The second consideration is the type of formation being drilled. In CTD, the orientation of the toolface for directional drilling comes from an orienter module that is part of the drilling BHA. This orienter must have the capability to continuously orient, i.e. to rotate clockwise or anti-clockwise without needing to stop unless the directional driller desires it. This allows a perfectly straight hole to be drilled and thereby maximizing weight on bit (WOB) and lateral reach. The increased WOB either helps drill a long lateral or a shorter lateral with high ROP. 


South Texas case study. There are over 20,000 horizontal wells targeting the Eagle Ford shale. The play has been active for over a decade, and the number of marginal wells that will require P&A is increasing. All wells targeting the Eagle Ford shale will pass through the Austin chalk, a well-known reservoir that has produced commercial quantities of hydrocarbons for many years. The infrastructure is already in place to take advantage of any additional barrels that can be brought to market. 


The challenges of drilling the Austin chalk are in large part due to losses. The carboniferous formation is a fractured and if a large fissure is intersected then significant losses can occur. Often the drilling is carried out with oil-based mud and therefore the cost of the lost barrels of oil-based mud can add up to a significant proportion of the well cost.

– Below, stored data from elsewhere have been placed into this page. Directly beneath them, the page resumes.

-- ==== Sys2Proof/Machine/Ports.lean ====
section
/-! DEFINITION. Machine/Ports.lean: the frames of the master ports, the queue, translation and responses: the meanings of
CS_N_FALL, READ, TRANSLATE, WRITE, ERASE, COLLECT, STATUS, REBOOT, PERMIT_ON, PERMIT_OFF, MALFORMED_FRAME and
COLLECT_WINDOW_EXPIRY (07_master_ports.md; R84, R98, R116, R121). -/

namespace Sys2Proof.Machine

/-! ## Frames -/

/-- The port status byte (R126; 12_formats.md, Port status byte). -/
def State.statusByte (s : State) (p : Port) : Byte :=
  let u := s.port p
  BitVec.ofNat 8 ((4 - u.queue.length) + 8 * bit u.headReady + 16 * bit u.overrun + 32 * bit u.dropped + 64 * bit u.badFrame +
    128 * bit (p == .b && s.permitRequest))

/-- The serial number of the head entry whose response is ready. -/
def PortUnit.readyHead (u : PortUnit) : Option Nat :=
  match u.queue with
  | e :: _ => if e.status.isSome then some e.id else none
  | [] => none

/-- CS_N falls: on a RELEASED port the status byte is formed and the head's ready response bound; a frame that begins on a port
that is not RELEASED is ignored (R126, R131, R150). -/
def State.openFrame (s : State) (p : Port) : State :=
  let f : SpiFrame :=
    if s.live && (s.port p).state == .released then ⟨true, s.statusByte p, (s.port p).readyHead, false, none⟩
    else ⟨false, 0, none, false, none⟩
  s.modPort p fun u => { u with frame := some f }

/-- CS_N_FALL (R126, R131, R150). While a live frame runs CS_N is low and cannot fall; an ignored frame's end need not be
commanded (log entry 6). -/
def execCsNFall (p : Port) (s : State) : Host.Outcome State Fault Refusal :=
  .next (s.when (!(s.port p).frameLive) (s.openFrame p))

/-- The head entry leaves the queue without delivery: its pins are released and DROPPED is set (R133). -/
def State.dropHead (s : State) (p : Port) : State :=
  match (s.port p).queue with
  | e :: es => ((s.detach p e false).modQueue p fun _ => es).stick p .dropped
  | [] => s

/-- A held collect-window expiry is taken at the frame's end, if the response it concerns is still at the head (R134; DEDUCED:
after the frame's own effect, log entry 14). -/
def State.takeHeldExpiry (s : State) (p : Port) (f : SpiFrame) : State :=
  if f.heldExpiry && f.bound.isSome && (s.port p).readyHead == f.bound then s.dropHead p else s

/-- What was driven of a frame that would have been sent `b` in whole: all of it on a port RELEASED throughout, nothing on one not
RELEASED at the fall, and of a frame cut short only what came before the cut (R126, R150; log entry 34). -/
def SpiFrame.driven (f : SpiFrame) (b : Bytes) : Driven :=
  if f.live then .bytes b
  else
    match f.cut with
    | some (k, _) => .untilCut k b
    | none => .nothing

/-- The end of a frame: CS_N rises on a frame that would be sent `sends` and then filler. On a frame that the port takes, `effect` is what
its command does, and then a held expiry is taken (R125, R134, R150); one that it does not take has no effect. With CS_N high the
command stands for a whole frame, its fall and its rise with nothing between (log entry 6). -/
def State.endFrame (s : State) (p : Port) (sends : SpiFrame → State → Bytes) (effect : SpiFrame → State → State) : State :=
  let t := if (s.port p).frame.isSome then s else s.openFrame p
  match (t.port p).frame with
  | none => t
  | some f =>
    let u := t.modPort p fun v => { v with frame := none, sent := f.driven (sends f t) }
    if f.live then (effect f u).takeHeldExpiry p f else u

Not only is the cost of the lost mud an issue but when budgeting for the year the variability in well cost has to be taken into account; by reducing the variability in mud costs the operator can use capital more efficiently. 


The mud that can be used is a simple, solids-free brine, and the downhole pressure can be controlled through the choke. For example, a 4% KCL brine-based mud with xanthan gum as the viscosifier and starch for filtration control would be suitable. The weight of the fluid would be around 8.6-9.0 ppg, and any additional pressure required to exceed the reservoir pressure would be applied at the choke. 

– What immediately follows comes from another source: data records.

/-- The command that a data byte of the running write transaction is, by the address the pointer names (R190, R194 to R198):
the rows IMAGE_SELECT_WRITE to BAD_COMMAND. A byte of a restart candidate is REGISTER_WRITE's (R200). -/
def dataByteCommand (v : ServicePort) (byte : Byte) : Instr :=
  if v.transaction != .writing then .registerWrite byte
  else if v.pointer = addrSelect then .imageSelectWrite byte
  else if v.pointer = addrClear then .clearWrite byte
  else if v.pointer = addrMask then .eventMaskWrite byte
  else if v.pointer = addrPeriod .imageComplete then .periodWrite .imageComplete byte
  else if v.pointer = addrPeriod .rescanPass then .periodWrite .rescanPass byte
  else if v.pointer = addrCode then
    if byte = 0xA1 then .floorAdvance else if byte = 0xA2 then .revokeSlot else .badCommand byte
  else .registerWrite byte

/-- The pointer byte of a write transaction sets the pointer and AI; 0x7F begins a restart candidate (R190, R200). -/
def ServicePort.setPointer (v : ServicePort) (byte : Byte) : ServicePort :=
  { v with
    pointer := byte.truncate 7
    autoIncrement := byte.getLsbD 7
    transaction := if byte = 0x7F then .candidate 0 else .writing }

/-- The part's address with the write bit ends the transaction that runs, and is acknowledged if it is the part's own (R189, R190). -/
def ServicePort.addressed (v : ServicePort) (own : Bool) : ServicePort :=
  { v with transaction := .none, capture := none, acked := own }

/-- SET_POINTER (R189, R190, R200): the part acknowledges its own address, and then takes the pointer byte; with no byte after the
address, or one cut short, pointer and AI stay as they were. Any other address is not acknowledged, and the transaction is not the
part's. START and STOP are no commands of their own (DESIGN CHOICE, log entry 29). -/
def execSetPointer (address : BitVec 7) (byte : Option Byte) (s : State) : Host.Outcome State Fault Refusal :=
  .next (s.when s.live (s.modService fun v =>
    if address = v.address then
      match byte with
      | some b => (v.addressed true).setPointer b
      | none => v.addressed true
    else v.addressed false))

/-! ## Record bytes (R193, R194; 12_formats.md, Service record map) -/

/-- Codes of the status record. -/
def VerifierState.code : VerifierState → Nat
  | .starting => 0
  | .walking => 1
  | .serving => 2
  | .recoveryServing => 3
  | .switching => 4
  | .locked => 5
def lockedCode : Option LockedCause → Nat
  | none => 0
  | some .selftest => 1
  | some .noManifest => 2
def sourceCode : Option Summary → Nat
  | none => 0
  | some ⟨.bank .bank0, _⟩ => 1
  | some ⟨.bank .bank1, _⟩ => 2
  | some ⟨.recovery, _⟩ => 3
def PermitState.code : PermitState → Nat
  | .withheld => 0
  | .rising => 1
  | .granted => 2
  | .falling => 3
  | .tripped => 4
def WalkError.code : WalkError → Nat
  | .none => 0x00
  | .noMarker => 0x01
  | .badKind => 0x02
  | .badLength => 0x03
  | .keyMismatch => 0x04
  | .keyRevoked => 0x05
  | .badSignature => 0x06
  | .belowFloor => 0x07
  | .tooDeep => 0x08
  | .tableFull => 0x09
  | .digestStoreFull => 0x0A
  | .badWindow => 0x0C
  | .windowOverlap => 0x0D
  | .outOfRegion => 0x0E
  | .badEntry => 0x0F
  | .notTried => 0xFF
def CauseKind.code : CauseKind → Nat
  | .segment => 1
  | .block => 2
  | .rescan => 3
def PortState.code : PortState → Nat
  | .held => 0
  | .released => 1
  | .rebooting => 2
def FlashOp.code : FlashOp → Nat
  | .idle => 0
  | .readyWait => 1
  | .walkRead _ => 1
  | .unitRead _ _ => 1
  | .programming _ _ => 2
  | .erasing _ _ => 3
  | .resetting _ => 4
def ResultStatus.code : ResultStatus → Nat
  | .noResult => 0
  | .busy => 1
  | .done => 2
  | .refused => 3
  | .fault => 4
  | .aborted => 5
def RefusalReason.code : RefusalReason → Nat
  | .none => 0
  | .notServing => 1
  | .tripLatched => 2
  | .imagesIncomplete => 3
  | .badSlot => 4
  | .activeSlot => 5
  | .alreadyRevoked => 6
  | .badCommand => 7
def ImageState.code : ImageState → Nat
  | .pending => 0
  | .complete => 1
  | .failed => 2
def ReleaseMode.bitCode : ReleaseMode → Nat
  | .eager => 0
  | .lazy => 1
def WindowMode.bitCode : WindowMode → Nat
  | .linear => 0
  | .mirror => 1
def Owner.code : Owner → Nat
  | .a => 1
  | .b => 2
  | .both => 3
def failureMark : Option FailureRecord → Nat
  | none => 0
  | some (.segment _) => 1
  | some (.block _) => 2
def failureIndex : Option FailureRecord → Nat
  | none => 0
  | some (.segment k) => k
  | some (.block k) => k

/-- The floor and the revoked mask as reported: 0 while the fuse image holds no values (R193). -/
def State.reportedFloor (s : State) : Nat := match s.fuseImage with | some f => f.floorLevel | none => 0
def State.reportedRevoked (s : State) : Nat :=
  match s.fuseImage with
  | some f => bit f.revoked[0] + 2 * bit f.revoked[1] + 4 * bit f.revoked[2] + 8 * bit f.revoked[3]
  | none => 0

/-- The trip cause bytes, 0x05 to 0x08. -/
def causeBytes : Option TripCause → Bytes
  | none => zeros 4
  | some c => [BitVec.ofNat 8 (128 + c.kind.code), BitVec.ofNat 8 c.image] ++ be16 c.index

/-- The status record, 0x00 to 0x0F (R193). -/
def State.statusRecord (s : State) : Bytes :=
  [BitVec.ofNat 8 (s.manifest.state.code + 16 * lockedCode s.manifest.lockedCause),
   BitVec.ofNat 8 (sourceCode s.manifest.summary + 16 * s.permit.state.code),
   BitVec.ofNat 8 s.manifest.errorBank0.code, BitVec.ofNat 8 s.manifest.errorBank1.code,
   BitVec.ofNat 8 s.manifest.errorRecovery.code] ++
  causeBytes s.permit.cause ++
  [s.options.word, BitVec.ofNat 8 s.reportedFloor, BitVec.ofNat 8 (s.reportedRevoked + 16 * s.rescan.debt)] ++
  be16 s.rescan.passCount.toNat ++
  [BitVec.ofNat 8 (s.portA.state.code + 4 * s.portB.state.code + 16 * s.flash.op.code), 0]

/-- The event record, 0x10 to 0x17; the clear field reads 0 (R195 to R197). -/
def State.eventRecord (s : State) : Bytes :=
  [s.service.flags, 0, s.service.mask, BitVec.ofNat 8 s.service.imagePeriod, BitVec.ofNat 8 s.service.passPeriod,
   s.options.eventMask, 0, 0]

/-- The command and result record, 0x18 to 0x1F (R198, R199). -/
def State.commandRecord (s : State) : Bytes :=
  [s.service.argument, s.service.code, BitVec.ofNat 8 s.service.result.code, BitVec.ofNat 8 s.service.reason.code,
   BitVec.ofNat 8 (bit s.service.ignored), 0, 0, 0]

/-- The four identification bytes, and again (R193; 12_formats.md). -/
def identification : Bytes := [0x3D, 0x34, 0x20, 0x01, 0x3D, 0x34, 0x20, 0x01]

If losses occur, then the drilling can continue if the losses are acceptable, the choke can be opened to bring the circulating pressure closer to the reservoir pressure, or the choke can even be closed for a period until the losses are cured. The flexibility and adaptability on coiled tubing is significantly more than on a conventional rig, when it comes to pressure control. 

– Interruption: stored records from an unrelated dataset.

/-- What entry processing goes through, with the images and stored block digests that the tables hold and the walk stack, top frame
first: accepted IMAGE entries `ims`, each joining the tables and moving its frame to its next entry, and the popping of frames
whose entries are done, which moves the parent past its CHILD entry (R28, R29, R34). -/
inductive WalkPasses (f : FuseImage) (src : Source) :
    List Image → Nat → List Frame → List (Image × List Digest) → List Frame → Prop
  | here (images : List Image) (stored : Nat) (stack : List Frame) : WalkPasses f src images stored stack [] stack
  | image {images : List Image} {stored : Nat} {top : Frame} {rest stack : List Frame} {im : Image} {ds : List Digest}
      {ims : List (Image × List Digest)} : top.next < byteAt top.buffer 6 →
      classifyEntry top.buffer (entryOffset top.buffer top.next) top.kind = some true →
      judgeImage f src images stored ((top :: rest).reverse.filterMap (·.condition)) top.buffer
        (entryOffset top.buffer top.next) = .accepted im ds →
      WalkPasses f src (images ++ [im]) (stored + ds.length) ({ top with next := top.next + 1 } :: rest) ims stack →
      WalkPasses f src images stored (top :: rest) ((im, ds) :: ims) stack
  | pop {images : List Image} {stored : Nat} {top parent : Frame} {below stack : List Frame}
      {ims : List (Image × List Digest)} : byteAt top.buffer 6 ≤ top.next →
      WalkPasses f src images stored ({ parent with next := parent.next + 1 } :: below) ims stack →
      WalkPasses f src images stored (top :: parent :: below) ims stack

/-- The walk of the candidate `src` completes with frame 0's manifest `b`, the images `ims` having joined the tables: every flag is
set against the option word, the code becomes NONE, the settings go to their blocks, the source is in force, WALK_DONE is raised,
and ports and permit are judged (R3, R34, R37, R46, R49, R149, R161, R162). -/
structure WalkCompletes (s : State) (src : Source) (b : Bytes) (ims : List (Image × List Digest)) (t : State) : Prop where
  images : t.images = (s.images ++ ims.map (·.1)).map fun x =>
    { x with included := x.conditions.all fun c => s.options.word.getLsbD c.bit.val == (c.sense == .set) }
  store : t.store = s.store ++ ims.flatMap fun x => x.2.zipIdx.map fun d => ⟨x.1.index, d.2, d.1, .good⟩
  segments : t.segMap = s.segMap ++ ims.map fun x => List.replicate x.1.segments .unverified
  verifier : t.manifest = { s.manifest with
    state := (match src with | .bank _ => .serving | .recovery => .recoveryServing)
    current := none, candidates := [], stack := [], signatureJob := none
    summary := some ⟨src, match src with | .bank _ => some ⟨byteAt b 10, byteAt b 5⟩ | .recovery => none⟩
    errorBank0 := t.manifest.errorBank0, errorBank1 := t.manifest.errorBank1, errorRecovery := t.manifest.errorRecovery }
  codes : ∀ x, t.manifest.errorOf x = if x = src then .none else s.manifest.errorOf x
  options : t.options = { s.options with debounce := byteAt b 11 }
  rescan : t.rescan = { s.rescan with interval := some (le16 b 12), running := decide (0 < le16 b 12) }
  sweep : t.arbiter = { s.arbiter with sweepImage := 0, sweepSegment := 0 }
  raised : t.service.flag .walkDone = true
  permit : PermitFollows
    { s.permit with delays := some ⟨⟨le16 b 14, le16 b 16, le16 b 18⟩, ⟨le16 b 20, le16 b 22, le16 b 24⟩⟩ }
    (s.service.setFlag .walkDone) t
  ports : ∀ p, PortJudged s p t ∧ t.port p = { s.port p with state := (t.port p).state }
  rest : t = { s with
    images := t.images, store := t.store, segMap := t.segMap, manifest := t.manifest, options := t.options, permit := t.permit
    rescan := t.rescan, arbiter := t.arbiter, service := t.service, portA := t.portA, portB := t.portB }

An alternative strategy that can also be considered when drilling with coil is to switch to underbalanced drilling as soon as a highly permeable fracture is intersected; this solves the lost circulation issue and protects the productivity of the fracture. This means that if no fractures are intersected, then the well can be completed as normal at low cost. But if fractures are intersected, then the formation can be protected from damage and the production maximized by drilling underbalanced. With suitable equipment and trajectory design, it is possible to achieve a lateral in the Austin chalk that is over 7,000 ft long. 


Summary. This article has introduced the concepts and considerations when planning a low-cost re-entry drilling campaign by utilizing coiled tubing drilling. Each application will be slightly different, and this article has covered the main considerations at an introductory level. The technology of CTD is well-established, but the applications have been kept to two particular areas, which backed the technology in the early years. It is now possible to take advantage of CTD technology without the financial commitments of a long campaign. 


Value potential. There are hundreds of thousands of producing wells that will eventually need to be abandoned but still have commercial quantities of oil and gas behind pipe. CTD provides a way to defer the abandonment liability and access the bypassed reserves in a safe manner and with minimal capital expenditure. It is also possible to bring these barrels to market in an extremely short time, allowing operators to take advantage of high prices in a matter of weeks, not months, and without committing to long-term contracts. 


Efficiency improvements benefit the industry as a whole, whether it’s through digitalization, environmental improvements or improved operations. Coiled tubing drilling has played its part in lowering costs in specific areas of the world and now, as the industry changes, it can now offer those same benefits at a bigger scale.